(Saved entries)
+++

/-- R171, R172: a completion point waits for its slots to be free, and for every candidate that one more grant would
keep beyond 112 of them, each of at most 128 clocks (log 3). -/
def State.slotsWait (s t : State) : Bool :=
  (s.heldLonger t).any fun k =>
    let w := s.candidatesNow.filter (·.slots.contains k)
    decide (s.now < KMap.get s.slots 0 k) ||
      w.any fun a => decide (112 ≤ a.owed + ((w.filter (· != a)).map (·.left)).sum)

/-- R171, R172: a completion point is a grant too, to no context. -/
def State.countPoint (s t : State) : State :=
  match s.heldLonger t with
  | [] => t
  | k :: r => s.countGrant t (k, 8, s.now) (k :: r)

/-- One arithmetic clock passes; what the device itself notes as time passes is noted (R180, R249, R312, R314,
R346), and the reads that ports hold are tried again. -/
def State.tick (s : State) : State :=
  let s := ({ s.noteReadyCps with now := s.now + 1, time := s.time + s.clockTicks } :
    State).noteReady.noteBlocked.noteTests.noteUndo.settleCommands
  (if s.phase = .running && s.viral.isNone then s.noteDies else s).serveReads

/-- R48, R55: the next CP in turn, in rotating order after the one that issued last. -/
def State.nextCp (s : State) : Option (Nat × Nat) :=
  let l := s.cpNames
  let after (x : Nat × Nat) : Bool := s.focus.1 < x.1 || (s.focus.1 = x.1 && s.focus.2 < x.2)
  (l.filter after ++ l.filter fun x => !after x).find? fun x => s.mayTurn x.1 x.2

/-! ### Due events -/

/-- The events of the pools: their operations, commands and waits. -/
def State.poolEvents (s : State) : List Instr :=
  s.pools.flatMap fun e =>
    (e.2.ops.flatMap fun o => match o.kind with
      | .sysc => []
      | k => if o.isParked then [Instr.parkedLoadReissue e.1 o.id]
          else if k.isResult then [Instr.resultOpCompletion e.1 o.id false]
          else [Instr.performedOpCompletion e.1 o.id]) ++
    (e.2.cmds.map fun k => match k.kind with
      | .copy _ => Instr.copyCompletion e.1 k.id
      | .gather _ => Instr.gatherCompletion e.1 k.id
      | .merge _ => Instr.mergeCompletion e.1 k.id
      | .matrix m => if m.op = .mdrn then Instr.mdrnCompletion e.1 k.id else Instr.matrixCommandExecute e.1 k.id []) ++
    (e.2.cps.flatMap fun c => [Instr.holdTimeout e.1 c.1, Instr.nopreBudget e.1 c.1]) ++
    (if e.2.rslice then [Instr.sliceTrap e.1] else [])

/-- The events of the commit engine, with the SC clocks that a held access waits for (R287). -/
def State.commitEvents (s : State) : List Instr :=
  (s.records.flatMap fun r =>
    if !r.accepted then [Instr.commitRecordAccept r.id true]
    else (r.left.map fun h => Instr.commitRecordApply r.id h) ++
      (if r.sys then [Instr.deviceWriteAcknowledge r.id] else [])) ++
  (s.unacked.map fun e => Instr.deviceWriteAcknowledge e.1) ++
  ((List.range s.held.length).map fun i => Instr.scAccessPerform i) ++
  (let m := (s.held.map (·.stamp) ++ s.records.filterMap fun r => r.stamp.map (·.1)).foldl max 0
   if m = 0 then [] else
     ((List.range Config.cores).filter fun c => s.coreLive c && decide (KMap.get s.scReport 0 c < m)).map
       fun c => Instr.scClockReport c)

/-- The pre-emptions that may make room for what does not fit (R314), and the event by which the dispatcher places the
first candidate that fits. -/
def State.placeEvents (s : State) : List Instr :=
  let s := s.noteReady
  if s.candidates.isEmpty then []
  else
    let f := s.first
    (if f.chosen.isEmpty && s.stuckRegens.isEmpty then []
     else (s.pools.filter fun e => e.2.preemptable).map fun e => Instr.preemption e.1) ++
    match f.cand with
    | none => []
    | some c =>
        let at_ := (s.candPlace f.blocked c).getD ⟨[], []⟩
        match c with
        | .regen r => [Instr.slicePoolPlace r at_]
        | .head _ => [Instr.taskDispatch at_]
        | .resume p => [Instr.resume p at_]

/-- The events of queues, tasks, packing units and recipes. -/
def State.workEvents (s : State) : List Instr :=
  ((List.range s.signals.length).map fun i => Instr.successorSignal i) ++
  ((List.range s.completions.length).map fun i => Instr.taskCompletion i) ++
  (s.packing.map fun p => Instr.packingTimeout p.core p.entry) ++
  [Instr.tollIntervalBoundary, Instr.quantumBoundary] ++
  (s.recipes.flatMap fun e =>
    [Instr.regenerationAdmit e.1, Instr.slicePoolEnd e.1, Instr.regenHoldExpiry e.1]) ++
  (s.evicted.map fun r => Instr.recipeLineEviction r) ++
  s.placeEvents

+++

● **Required action**
Where a line in the records above contains the string "match", return that line.

● **The completed task**
  match s.heldLonger t with
    (e.2.ops.flatMap fun o => match o.kind with
    (e.2.cmds.map fun k => match k.kind with
    match f.cand with
        match c with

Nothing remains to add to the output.